Arachnolingua uses the notion of a narrative as a container of claims relating to a set of ordered events and their associated individual organisms and substrates. In simpler words, a set of actions that make a story because they have an order. It is important to be able to talk about narratives in the natural history/ethogram context because narrative descriptions are common. They are different than statements about types (e.g., colors of body parts of particular species) because they are about individuals and the events that those individuals participate in.
There is surprisingly little in large set of OBO vocabularies that captures this sort of data. There are classes for ordered series of actions when considered as plans (e.g., plan specification and planned process). The first of this is a directive information content entity that specifies a plan and has subclasses such as algorithm, software, programming language and study design. As a directive, it might denote or describe a class of processes that would realize the out come of the plan, but that’s different from describing what actually happened in particular circumstances at a particular time with particular actors. The second is a process that results from the execution of a plan specification. The second class is something that might be denoted by a narrative, for example a description of what happened when a plan failed.
There is a class ‘narrative_object‘ in the information artifact ontology. It is a subclass of information content entity and is defined as a set of propositions. That’s well and good, but there is no notion of participants or more importantly that these propositions have any sort of (temporal). However, I am inclined to go with this as it is at least the right sort of thing and will serve as an over abstracted umbrella classes for narrative individuals as they are defined in arachnolingua. It would be better to subclass this to include ordering and the idea of individuals filling roles, but it will do for now. I really don’t want to start introducing new classes for this sort of thing if I can possibly avoid it. Ideally, Arachnolingua wouldn’t have to introduce any classes, but the process of finding OBO homes for needed classes, especially in situations where term brokerage support or even active curation is unavailable will eventually force my hand on this. But narrative_object will do for now.
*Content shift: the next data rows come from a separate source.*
-- ==== Sys2Proof/Machine/Host.lean ====
section
/-! DEFINITION. The host interface: BAR 0, BAR 2, triggers, doorbells, the power limit, and bring-up (R295, R324 to R328,
R332, R337, R338). -/

namespace Sys2Proof.Machine

/-- Sloelm's range of device memory starts here (R334). -/
def sloelmBase : Nat := 0x2F00000000

/-! ### BAR 0 (R325, R326, R330, R332, R338) -/

/-- DSTAT. -/
def Dev.dstat (v : Dev) : Nat := v.stage % 16 + (if v.stage = 15 then v.failcode % 256 * 2 ^ 8 else 0) + b2n v.romonly * 2 ^ 17

/-- A dword of a WTAB entry. -/
def Watch.dword (w : Watch) (i : Nat) : Nat :=
  if i = 0 then b2n w.en * 2 ^ 63 + w.space * 2 ^ 48 + w.pa / 8 * 8 else w.line.toNat / 64 * 64

/-- The dword at a BAR 0 offset that is a multiple of 8; offsets not listed read as zero. The pending bits of the four
vectors, whose setting the manual leaves to PCI Express, are those of `fresh`. -/
def Dev.bar0 (v : Dev) (fresh : Word) (off : Nat) : Nat :=
  if off = 0 then v.dstat
  else if off = 0x8 then v.logSeq.toNat
  else if off = 0x1080 then v.trig.length
  else if 0x2000 ≤ off ∧ off < 0x3000 then v.cmdw ((off - 0x2000) / 8)
  else if off = 0x3008 then b2n v.overrun * 4 + b2n v.done * 2 + b2n v.busy
  else if off = 0x4000 then v.plimit
  else if off = 0x4008 then v.power % 2 ^ 16 * 2 ^ 32 + v.clock
  else if off = 0x4010 then v.pevtn.toNat
  else if 0x5000 ≤ off ∧ off < 0x5800 then (tabGet 0 v.pevt ((off - 0x5000) / 8)).toNat
  else if 0x6000 ≤ off ∧ off < 0x6040 then (tabGet 0 v.msix ((off - 0x6000) / 8)).toNat
  else if off = 0x7000 then bitsN fresh 0 4
  else if 0x10000 ≤ off ∧ off < 0x20000 then (tabGet {} v.wtab ((off - 0x10000) / 16)).dword (off / 8 % 2)
  else 0

/-- The bytes of a BAR 0 read. -/
def Dev.bar0Bytes (v : Dev) (fresh : Word) (off n : Nat) : List Byte :=
  (rangeFrom off n).map (fun i => BitVec.ofNat 8 (v.bar0 fresh (i / 8 * 8) >>> (8 * (i % 8))))

/-- Bytes written into a table of dwords, from a byte offset on. -/
def putTab (m : SMap Word) : Nat → List Byte → SMap Word
  | _, [] => m
  | i, b :: r => putTab (tabPut m (i / 8) (putBits (tabGet 0 m (i / 8)) (8 * (i % 8)) 8 b.toNat)) (i + 1) r

/-- The dword that a write leaves where `old` stood: bytes at their place in it. -/
def mergeWord (old : Word) (off : Nat) (bs : List Byte) : Word := tabGet 0 (putTab [(0, old)] (off % 8) (bs.take (8 - off % 8))) 0

/-- A write of a register of BAR 0 that has no step of its own; other offsets ignore it. -/
def Dev.bar0Write (v : Dev) (off : Nat) (bs : List Byte) : Dev :=
  if 0x2000 ≤ off ∧ off < 0x3000 then { v with cmdbuf := putTab v.cmdbuf (off - 0x2000) (bs.take (0x3000 - off)) }
  else if 0x3008 ≤ off ∧ off < 0x3010 then
    let w := mergeWord 0 off bs
    { v with done := v.done && !bit w 1, overrun := v.overrun && !bit w 2 }
  else if 0x6000 ≤ off ∧ off < 0x6040 then { v with msix := putTab v.msix (off - 0x6000) (bs.take (0x6040 - off)) }
  else v

/-! ### Responses (R332, R333) -/

/-- The response of a command: STATUS and results in CMDBUF, DONE, and vector 0. -/
def Dev.respond (v : Dev) (status : Nat) (res : List Nat) : Dev :=
  let buf := tabPut v.cmdbuf 0 (BitVec.ofNat 64 (v.cmdw 0 / 2 ^ 32 * 2 ^ 32 + status))
  let buf := res.zipIdx.foldl (fun m p => tabPut m (p.2 + 1) (BitVec.ofNat 64 p.1)) buf
  ({ v with cmdbuf := buf, busy := false, done := true, pending := none } : Dev).signal 0

def State.respond (s : State) (d status : Nat) (res : List Nat) : State := s.modDev d (fun v => v.respond status res)

/-- Taking the doorbell sets BUSY; a command that is not listed is answered at once. -/
def State.doorbell (s : State) (d : Nat) : State :=
  let s1 := s.modDev d (fun v => { v with busy := true })
  match (s1.dv d).command with
  | some k => s1.laterAt d (commandStep k)
  | none => s1.respond d 1 []

/-! ### Posted writes of BAR 0 (R325, R328) -/

/-- The write at the head of a requester's queue. -/
def State.headPost (s : State) (d r : Nat) : Option Posted := ((s.dv d).queue r).head?

/-- A register write is taken: a doorbell that finds no command being served, or a register with no step of its own. -/
def execBar0RegisterWrite (d r : Nat) (s : State) : Out :=
  match s.headPost d r with
  | none => .next s
  | some w =>
    if w.bar2 ∨ isTrig w.off ∨ isPlimit w.off then .next s
    else if isCmdDb w.off then .next (if (s.dv d).busy then s else (s.takePost d r).doorbell d)
    else .next ((s.takePost d r).modDev d (fun v => v.bar0Write w.off w.bytes))

/-- A doorbell while a command is served is ignored, and sets OVERRUN. -/
def execCmddbOverrun (d r : Nat) (s : State) : Out :=
  match s.headPost d r with
  | none => .next s
  | some w =>
    if w.bar2 ∨ !isCmdDb w.off ∨ !(s.dv d).busy then .next s
    else .next ((s.takePost d r).modDev d (fun v => { v with overrun := true }))

/-- The power limit is taken between 600 and 1,800 W. -/
def execPlimitWrite (d r : Nat) (s : State) : Out :=
  match s.headPost d r with
  | none => .next s
  | some w =>
    if w.bar2 ∨ !isPlimit w.off then .next s
    else .next ((s.takePost d r).modDev d (fun v =>
      { v with plimit := min 1800 (max 600 (bitsN (mergeWord (BitVec.ofNat 64 v.plimit) w.off w.bytes) 0 16)) }))

/-- A trigger word: one whole dword; the manual states no word for a write of another size. -/
def trigWord (w : Posted) (s : State) : Word × State :=
  if w.bytes.length = 8 ∧ w.off % 8 = 0 then (BitVec.ofNat 64 (numOf w.bytes), s) else s.freeVal

/-- A trigger word enters the FIFO, or is discarded: before READY, when the FIFO is full, or when its graph takes none. -/
def execTriggerWrite (d r : Nat) (s : State) : Out :=
  match s.headPost d r with
  | none => .next s
  | some p =>
    if p.bar2 ∨ !isTrig p.off then .next s
    else
      let (w, s1) := trigWord p (s.takePost d r)
      let v := s1.dv d
      if v.stage ≠ 6 then .next (s1.setDev d (v.signal 3))
      else if 64 ≤ v.trig.length ∨ s1.badTrigger d w then .next (s1.dropTrigger d)
      else .next ((s1.setDev d { v with trig := v.trig ++ [w] }).laterAt d .launch)

/-! ### BAR 2 (R327, R328) -/

/-- Where an access through an aperture leads: a place, or an access that fails. An address that no page table translates, in
no region or in one that the tables do not cover, fails (R275, R327). -/
def State.aperturePlace (s : State) (d off : Nat) (u : Use) : Option (Nat × Nat) :=
  match tabFind (s.dv d).apertures (off / 2 ^ 21) with
  | none => none
  | some (space, base) =>
    let a := base + off % 2 ^ 21
    let xlat (va : Nat) : Option (Nat × Nat) := match s.placeAt d space va u with
      | .at (.dram _ pa) _ => some (space, pa)
      | _ => none
    if space = 0 then (if a < dramSize then some (space, a) else none)
    else match areaOf a with
      | .xlat => xlat a
      | .panel e va => if e = d then xlat va else none
      | _ => none

/-- The record of an access that fails, after that of a page-table entry read poisoned (R279, R327). -/
def State.hostRecord (s : State) (d off : Nat) : State :=
  let v := s.dv d
  let s := match tabFind v.apertures (off / 2 ^ 21) with
    | some (space, base) =>
      if space = 0 then s
      else (match areaOf (base + off % 2 ^ 21) with
        | .panel e va => if e = d then s.noteRoot d space va else s
        | _ => s.noteAt d space (base + off % 2 ^ 21))
    | none => s
  let (space, loc, va) := match tabFind v.apertures (off / 2 ^ 21) with
    | none => (0, none, 0)
    | some (0, base) => (0, some (BitVec.ofNat 64 (base + off % 2 ^ 21)), 0)
    | some (sp, base) => (sp, none, base + off % 2 ^ 21)
  (s.logErr d clsHost space loc (BitVec.ofNat 64 va) v.cycle (unitOf d)).2

/-- A posted write through an aperture is performed at its home; it is raw and not mirrored (R330). -/
def execHostBar2Write (d r : Nat) (s : State) : Out :=
  match s.headPost d r with
  | none => .next s
  | some w =>
    if !w.bar2 then .next s
    else
      let s1 := s.takePost d r
      match s1.aperturePlace d w.off .store with
      | none => .next (s1.hostRecord d w.off)
      | some (space, pa) =>
        .next (if space = 0 ∧ sloelmBase < pa + w.bytes.length then s1 else s1.writeBytes space (.dram d pa) w.bytes)

/-- A dword of the function's configuration space (R324): device identifier 0x4C33, class code 0x12 and subclass 0x00, and the
low halves of BAR 0 (64-bit, non-prefetchable, 16 MiB) and BAR 2 (64-bit, prefetchable, 4 GiB). What the manual leaves to PCI
Express and to the host, identifiers of the vendor and addresses of the BARs among it, is that of `fresh` (assumption log 65). -/
def pciConfigDword (fresh : BitVec 32) (off : Nat) : Nat :=
  if off = 0 then 0x4C33 * 2 ^ 16 + fresh.toNat % 2 ^ 16
  else if off = 8 then 0x1200 * 2 ^ 16 + fresh.toNat % 2 ^ 16
  else if off = 0x10 then fresh.toNat / 2 ^ 24 * 2 ^ 24 + 4
  else if off = 0x18 then 0xC
  else fresh.toNat

/-- The bytes of a configuration read. -/
def pciConfigBytes (d k off n : Nat) : List Byte :=
  (rangeFrom off n).map (fun i => BitVec.ofNat 8 (pciConfigDword (Config.pciConfig d (i / 4 * 4) k) (i / 4 * 4) >>> (8 * (i % 4))))

/-- A read is served once the requester's earlier posted writes are performed. Offsets from 2^32 on stand for BAR 0, and from
2^33 on for the configuration space. -/
def execHostBar2Read (d r off size : Nat) (s : State) : Out :=
  if (s.dv d).queue r ≠ [] then .next (s.later (.hostBar2Read d r off size))
  else
    let give (s : State) (bs : List Byte) : Out := .next (s.modDev d (fun v => { v with hostRead := tabPut v.hostRead r bs }))
    if 2 ^ 33 ≤ off then
      let (k, s1) := s.draw
      give s1 (pciConfigBytes d k (off - 2 ^ 33) size)
    else if 2 ^ 32 ≤ off then
      let (x, s1) := if overlap (off - 2 ^ 32) size 0x7000 8 then s.freeVal else (0, s)
      give s1 ((s1.dv d).bar0Bytes x (off - 2 ^ 32) size)
    else match s.aperturePlace d off .load with
      | none => give (s.hostRecord d off) ((rangeFrom 0 size).map (fun _ => 0xFF))
      | some (space, pa) => give s (s.readBytes space (.dram d pa) size)

/-! ### Bring-up (R357, R337) -/

/-- What an access ends with whose device is gone (R345). -/
def State.goneReply (s : State) (a : Access) : State × Reply :=
  match a.kind with
  | .dlv => (s.unreached a, if a.relaxed then { refused := true } else { trap := some ⟨0x0D, 0, BitVec.ofNat 64 a.va⟩ })
  | .send | .am | .kick => (s.unreached a, { trap := some ⟨0x17, 1, 0⟩ })
  | .tokq => (s, { trap := some ⟨0x0F, 0, BitVec.ofNat 64 a.va⟩ })
  | _ => s.homeFault a 9 7

/-- An access to a device that is gone ends: a notice or an answer is dropped, a hold's query answered "expired", and the store of an `stt`
sends a failed notice (R345, R351, R357). -/
def State.cutOne (s : State) (a : Access) : State :=
  match a.kind with
  | .notice _ => s.sink a
  | .query hold => (s.holdAnswered (2 * hold + a.aux.toNat % 2) false).sink a
  | .answer _ => s.sink a
  | _ =>
    let (s1, r) := s.goneReply a
    (if a.kind = .stt then s1.send (tokenPacket s1 (devOf a.core) a.space (.notice false) a.aux.toNat 0) else s1).answer a r

/-- What another device had sent to a device that is reset is answered as by a fenced device (R345). -/
def State.cutOff (s : State) (d : Nat) : State :=
  let s1 := { s with net := s.net.filter (fun a => devOf a.core != d) }
  let s2 := { s1 with fifo := s1.fifo.filter (fun i => s1.net.any (fun a => a.id == i)) }
  (s2.net.filter (fun a => a.home.dev == d && a.stage != .replied)).foldl (fun (s : State) a => s.cutOne a) s2

/-- Listed bytes, poison marks, keys and owners of a range of memory keys are gone: the range reads as zero. -/
def State.wipe (s : State) (lo hi : Nat) : State :=
  let out (k n : Nat) : Bool := decide (k * n < lo) || decide (hi ≤ k * n)
  { s with mem := s.mem.filter (fun p => out p.1 1), poison := s.poison.filter (fun p => out p.1 8),
           unitKey := s.unitKey.filter (fun p => out p.1 64) }

/-- Stage 3 clears the space-0 region; stage 4 zeroes the scratchpads and frees their granules. -/
def State.wipeDram (s : State) (d : Nat) : State := s.wipe (d * 2 ^ 48 + sloelmBase) (d * 2 ^ 48 + dramSize)
def State.wipePads (s : State) (d : Nat) : State :=
  let lo := d * 2 ^ 48 + 2 ^ 40
  let s1 := s.wipe lo (lo + 2 ^ 33)
  { s1 with owner := s1.owner.filter (fun p => decide (p.1 * 65536 < lo) || decide (lo + 2 ^ 33 ≤ p.1 * 65536)) }

/-- The stage at which this bring-up stops, 6 where it reaches READY; stage 1 never stops it. -/
def failingStage (n : Nat) : Nat :=
  let k := Config.failStage n
  if k < 6 ∧ k ≠ 1 then k else 6

/-- A device at a fundamental reset: stage 0, with the nonvolatile store, and with the log, its counters and the keys until
stage 4. `k` is the stage at which bring-up will stop. -/
def Dev.atReset (v : Dev) (k ms : Nat) : Dev :=
  let base : Dev :=
    { cycle := v.cycle, onPanel := v.onPanel, fenced := v.fenced, nextTask := v.nextTask, keys := v.keys, keyBase := v.keyBase,
      nextKey := v.nextKey, extStored := v.extStored, minVersion := v.minVersion, sigUsed := v.sigUsed }
  { base with stage := 0, boot := some k, heard := ms, sentOut := v.sentOut, hostRead := v.hostRead,
              log := v.log, logSeq := v.logSeq, counters := v.counters }

/-- The two conditions under which an extension image is accepted (R335). -/
def Dev.accepts (v : Dev) (img : List Byte) : Bool :=
  Config.imageVerifies img && decide (v.minVersion.toNat ≤ (Config.imageVersion img).toNat)

/-- The work of a stage of bring-up on the device's own registers: stage 1 makes the stored image active when its check passes,
stage 4 clears the log and its counters and draws the space-0 key, and stage 5 brings the ports back (R286, R335, R337, R357). -/
def Dev.stageWork (v : Dev) (j ms : Nat) : Dev :=
  match j with
  | 1 => (match v.extStored with
    | some img => if v.accepts img then { v with romonly := false, extActive := some img, minVersion := Config.imageVersion img } else v
    | none => v)
  | 4 => { v with log := [], logSeq := 0, counters := [], keys := [], keyBase := v.nextKey, nextKey := v.nextKey + 2048 }
  | 5 => { v with fenced := false, heard := ms }
  | _ => v

/-- The work of a stage on memory. -/
def State.stageMemory (s : State) (d j : Nat) : State := if j = 3 then s.wipeDram d else if j = 4 then s.wipePads d else s

/-- A fundamental reset: everything on the device but its nonvolatile store is lost, and what was on its way is cut off. -/
def State.beginReset (s : State) (d : Nat) : State :=
  let (n, s1) := s.draw
  let s2 := (s1.expireHolds d).cutOff d
  let s3 := { s2 with cores := s2.cores.filter (fun (p : Nat × Core) => devOf p.1 != d),
                      badRegs := s2.badRegs.filter (fun b => devOf b.1 != d) }
  s3.modDev d (fun v => v.atReset (failingStage n) s.panelMs)

/-- A fundamental reset, or the end of a stage of the bring-up that follows it: the stage fails, or its work is done and the
next one is recorded in DSTAT (R337, assumption log 36). -/
def execReset (s : State) : Out :=
  let d := s.dev
  let v := s.dv d
  match v.boot with
  | none => .next ((s.beginReset d).laterAt d .reset)
  | some k =>
    if v.stage = k then .next (s.setDev d { v with stage := 15, failcode := k, boot := none })
    else
      let s1 := (s.stageMemory d v.stage).modDev d (fun v => { v.stageWork v.stage s.panelMs with stage := v.stage + 1 })
      .next (if v.stage = 5 then s1.modDev d (fun v => { v with boot := none }) else s1.laterAt d .reset)

end Sys2Proof.Machine
end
Final note: If you look at the editor notes for this term, Larry Hunter thinks this term isn’t useful and should be replaced by textual entity and figure. He’s half right – it doesn’t provide much more than textual entity, but the way to fix it is to reduce the granularity, not scrap it. Textual entity may be a more proper superclass for arachnolingua claims than information content entity, but as such, it fails to distinguish claims at the class level from claims about individuals and their events.